WHAT YOU HAVE TO DO ▸
The goal is to restate all of the records below word for word.

Data records ▸
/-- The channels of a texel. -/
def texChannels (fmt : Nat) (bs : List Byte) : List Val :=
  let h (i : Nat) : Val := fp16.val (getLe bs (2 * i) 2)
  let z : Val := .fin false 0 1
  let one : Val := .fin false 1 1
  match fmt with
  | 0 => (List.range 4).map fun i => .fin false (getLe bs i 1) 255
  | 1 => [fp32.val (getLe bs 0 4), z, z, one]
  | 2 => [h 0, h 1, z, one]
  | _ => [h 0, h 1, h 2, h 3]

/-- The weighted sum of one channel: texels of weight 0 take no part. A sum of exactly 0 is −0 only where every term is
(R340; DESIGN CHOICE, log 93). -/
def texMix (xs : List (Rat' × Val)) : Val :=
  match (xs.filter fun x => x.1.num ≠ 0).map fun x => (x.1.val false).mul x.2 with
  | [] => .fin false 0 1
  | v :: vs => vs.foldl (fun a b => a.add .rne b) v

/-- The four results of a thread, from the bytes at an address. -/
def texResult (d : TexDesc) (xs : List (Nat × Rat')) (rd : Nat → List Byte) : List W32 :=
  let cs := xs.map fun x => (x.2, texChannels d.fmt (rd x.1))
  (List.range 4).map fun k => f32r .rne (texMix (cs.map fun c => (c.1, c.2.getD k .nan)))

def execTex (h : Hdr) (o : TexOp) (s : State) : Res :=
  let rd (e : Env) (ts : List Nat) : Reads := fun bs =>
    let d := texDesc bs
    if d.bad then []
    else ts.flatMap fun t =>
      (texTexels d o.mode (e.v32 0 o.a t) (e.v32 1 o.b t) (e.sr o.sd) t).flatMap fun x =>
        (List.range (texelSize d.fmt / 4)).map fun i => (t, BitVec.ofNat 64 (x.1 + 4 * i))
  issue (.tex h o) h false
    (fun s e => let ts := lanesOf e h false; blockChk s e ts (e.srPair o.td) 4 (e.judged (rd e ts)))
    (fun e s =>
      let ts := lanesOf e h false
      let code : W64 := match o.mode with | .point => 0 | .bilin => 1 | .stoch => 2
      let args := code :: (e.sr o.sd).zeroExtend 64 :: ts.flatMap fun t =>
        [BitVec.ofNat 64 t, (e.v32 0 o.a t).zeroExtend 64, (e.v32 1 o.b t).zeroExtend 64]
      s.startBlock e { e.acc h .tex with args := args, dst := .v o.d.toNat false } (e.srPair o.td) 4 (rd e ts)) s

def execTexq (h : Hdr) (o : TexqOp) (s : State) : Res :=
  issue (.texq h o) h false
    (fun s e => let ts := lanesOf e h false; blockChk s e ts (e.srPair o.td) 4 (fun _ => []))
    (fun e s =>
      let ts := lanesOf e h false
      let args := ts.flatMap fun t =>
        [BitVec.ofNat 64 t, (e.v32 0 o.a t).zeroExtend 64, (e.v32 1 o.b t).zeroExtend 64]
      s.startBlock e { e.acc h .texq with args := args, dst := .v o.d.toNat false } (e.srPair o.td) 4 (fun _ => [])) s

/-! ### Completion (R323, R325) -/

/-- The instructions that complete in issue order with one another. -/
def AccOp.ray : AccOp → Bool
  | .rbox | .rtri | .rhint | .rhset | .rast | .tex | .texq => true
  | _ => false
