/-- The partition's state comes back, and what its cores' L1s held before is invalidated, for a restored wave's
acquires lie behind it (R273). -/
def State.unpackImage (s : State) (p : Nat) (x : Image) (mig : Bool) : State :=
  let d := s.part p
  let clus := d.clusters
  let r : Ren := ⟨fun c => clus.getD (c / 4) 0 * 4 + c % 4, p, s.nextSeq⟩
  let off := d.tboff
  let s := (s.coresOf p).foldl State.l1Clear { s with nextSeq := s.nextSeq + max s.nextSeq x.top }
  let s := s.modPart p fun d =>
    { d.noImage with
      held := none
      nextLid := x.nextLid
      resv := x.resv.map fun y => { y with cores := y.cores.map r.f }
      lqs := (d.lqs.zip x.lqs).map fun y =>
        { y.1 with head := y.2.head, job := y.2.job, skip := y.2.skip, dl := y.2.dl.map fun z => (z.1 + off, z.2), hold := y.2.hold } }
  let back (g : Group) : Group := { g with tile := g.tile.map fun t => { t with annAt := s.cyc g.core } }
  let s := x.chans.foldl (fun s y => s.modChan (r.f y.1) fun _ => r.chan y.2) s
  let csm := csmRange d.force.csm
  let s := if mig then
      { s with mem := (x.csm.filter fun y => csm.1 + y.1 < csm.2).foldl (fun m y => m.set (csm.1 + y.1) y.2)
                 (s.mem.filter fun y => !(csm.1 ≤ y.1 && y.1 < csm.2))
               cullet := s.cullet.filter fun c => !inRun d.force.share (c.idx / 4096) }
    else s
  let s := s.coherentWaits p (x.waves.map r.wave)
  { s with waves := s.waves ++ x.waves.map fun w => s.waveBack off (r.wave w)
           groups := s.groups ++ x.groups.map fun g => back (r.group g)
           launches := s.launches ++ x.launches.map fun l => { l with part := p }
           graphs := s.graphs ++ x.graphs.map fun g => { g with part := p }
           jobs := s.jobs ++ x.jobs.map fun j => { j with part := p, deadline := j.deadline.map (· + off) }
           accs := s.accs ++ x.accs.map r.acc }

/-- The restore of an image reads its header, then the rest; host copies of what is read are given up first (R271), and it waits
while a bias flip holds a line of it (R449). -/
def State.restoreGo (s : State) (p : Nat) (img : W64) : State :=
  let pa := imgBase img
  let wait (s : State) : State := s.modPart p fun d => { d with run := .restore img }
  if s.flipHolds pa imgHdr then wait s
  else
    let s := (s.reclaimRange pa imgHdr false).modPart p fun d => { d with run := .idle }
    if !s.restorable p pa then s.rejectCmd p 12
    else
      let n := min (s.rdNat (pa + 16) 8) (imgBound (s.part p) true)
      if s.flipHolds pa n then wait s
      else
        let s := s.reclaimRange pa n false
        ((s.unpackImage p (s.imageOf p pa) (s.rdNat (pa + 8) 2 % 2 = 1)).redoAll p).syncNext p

EXERCISE RESULT ▸
/-- The channels of a texel. -/
def texChannels (fmt : Nat) (bs : List Byte) : List Val :=
  let h (i : Nat) : Val := fp16.val (getLe bs (2 * i) 2)
  let z : Val := .fin false 0 1
  let one : Val := .fin false 1 1
  match fmt with
  | 0 => (List.range 4).map fun i => .fin false (getLe bs i 1) 255
  | 1 => [fp32.val (getLe bs 0 4), z, z, one]
  | 2 => [h 0, h 1, z, one]
  | _ => [h 0, h 1, h 2, h 3]

/-- The weighted sum of one channel: texels of weight 0 take no part. A sum of exactly 0 is −0 only where every term is
(R340; DESIGN CHOICE, log 93). -/
def texMix (xs : List (Rat' × Val)) : Val :=
  match (xs.filter fun x => x.1.num ≠ 0).map fun x => (x.1.val false).mul x.2 with
  | [] => .fin false 0 1
  | v :: vs => vs.foldl (fun a b => a.add .rne b) v

/-- The four results of a thread, from the bytes at an address. -/
def texResult (d : TexDesc) (xs : List (Nat × Rat')) (rd : Nat → List Byte) : List W32 :=
  let cs := xs.map fun x => (x.2, texChannels d.fmt (rd x.1))
  (List.range 4).map fun k => f32r .rne (texMix (cs.map fun c => (c.1, c.2.getD k .nan)))

def execTex (h : Hdr) (o : TexOp) (s : State) : Res :=
  let rd (e : Env) (ts : List Nat) : Reads := fun bs =>
    let d := texDesc bs
    if d.bad then []
    else ts.flatMap fun t =>
      (texTexels d o.mode (e.v32 0 o.a t) (e.v32 1 o.b t) (e.sr o.sd) t).flatMap fun x =>
        (List.range (texelSize d.fmt / 4)).map fun i => (t, BitVec.ofNat 64 (x.1 + 4 * i))
  issue (.tex h o) h false
    (fun s e => let ts := lanesOf e h false; blockChk s e ts (e.srPair o.td) 4 (e.judged (rd e ts)))
    (fun e s =>
      let ts := lanesOf e h false
      let code : W64 := match o.mode with | .point => 0 | .bilin => 1 | .stoch => 2
      let args := code :: (e.sr o.sd).zeroExtend 64 :: ts.flatMap fun t =>
        [BitVec.ofNat 64 t, (e.v32 0 o.a t).zeroExtend 64, (e.v32 1 o.b t).zeroExtend 64]
      s.startBlock e { e.acc h .tex with args := args, dst := .v o.d.toNat false } (e.srPair o.td) 4 (rd e ts)) s

def execTexq (h : Hdr) (o : TexqOp) (s : State) : Res :=
  issue (.texq h o) h false
    (fun s e => let ts := lanesOf e h false; blockChk s e ts (e.srPair o.td) 4 (fun _ => []))
    (fun e s =>
      let ts := lanesOf e h false
      let args := ts.flatMap fun t =>
        [BitVec.ofNat 64 t, (e.v32 0 o.a t).zeroExtend 64, (e.v32 1 o.b t).zeroExtend 64]
      s.startBlock e { e.acc h .texq with args := args, dst := .v o.d.toNat false } (e.srPair o.td) 4 (fun _ => [])) s

/-! ### Completion (R323, R325) -/

/-- The instructions that complete in issue order with one another. -/
def AccOp.ray : AccOp → Bool
  | .rbox | .rtri | .rhint | .rhset | .rast | .tex | .texq => true
  | _ => false
/-- The partition's state comes back, and what its cores' L1s held before is invalidated, for a restored wave's
acquires lie behind it (R273). -/
def State.unpackImage (s : State) (p : Nat) (x : Image) (mig : Bool) : State :=
  let d := s.part p
  let clus := d.clusters
  let r : Ren := ⟨fun c => clus.getD (c / 4) 0 * 4 + c % 4, p, s.nextSeq⟩
  let off := d.tboff
  let s := (s.coresOf p).foldl State.l1Clear { s with nextSeq := s.nextSeq + max s.nextSeq x.top }
  let s := s.modPart p fun d =>
    { d.noImage with
      held := none
      nextLid := x.nextLid
      resv := x.resv.map fun y => { y with cores := y.cores.map r.f }
      lqs := (d.lqs.zip x.lqs).map fun y =>
        { y.1 with head := y.2.head, job := y.2.job, skip := y.2.skip, dl := y.2.dl.map fun z => (z.1 + off, z.2), hold := y.2.hold } }
  let back (g : Group) : Group := { g with tile := g.tile.map fun t => { t with annAt := s.cyc g.core } }
  let s := x.chans.foldl (fun s y => s.modChan (r.f y.1) fun _ => r.chan y.2) s
  let csm := csmRange d.force.csm
  let s := if mig then
      { s with mem := (x.csm.filter fun y => csm.1 + y.1 < csm.2).foldl (fun m y => m.set (csm.1 + y.1) y.2)
                 (s.mem.filter fun y => !(csm.1 ≤ y.1 && y.1 < csm.2))
               cullet := s.cullet.filter fun c => !inRun d.force.share (c.idx / 4096) }
    else s
  let s := s.coherentWaits p (x.waves.map r.wave)
  { s with waves := s.waves ++ x.waves.map fun w => s.waveBack off (r.wave w)
           groups := s.groups ++ x.groups.map fun g => back (r.group g)
           launches := s.launches ++ x.launches.map fun l => { l with part := p }
           graphs := s.graphs ++ x.graphs.map fun g => { g with part := p }
           jobs := s.jobs ++ x.jobs.map fun j => { j with part := p, deadline := j.deadline.map (· + off) }
           accs := s.accs ++ x.accs.map r.acc }

/-- The restore of an image reads its header, then the rest; host copies of what is read are given up first (R271), and it waits
while a bias flip holds a line of it (R449). -/
def State.restoreGo (s : State) (p : Nat) (img : W64) : State :=
  let pa := imgBase img
  let wait (s : State) : State := s.modPart p fun d => { d with run := .restore img }
  if s.flipHolds pa imgHdr then wait s
  else
    let s := (s.reclaimRange pa imgHdr false).modPart p fun d => { d with run := .idle }
    if !s.restorable p pa then s.rejectCmd p 12
    else
      let n := min (s.rdNat (pa + 16) 8) (imgBound (s.part p) true)
      if s.flipHolds pa n then wait s
      else
        let s := s.reclaimRange pa n false
        ((s.unpackImage p (s.imageOf p pa) (s.rdNat (pa + 8) 2 % 2 = 1)).redoAll p).syncNext p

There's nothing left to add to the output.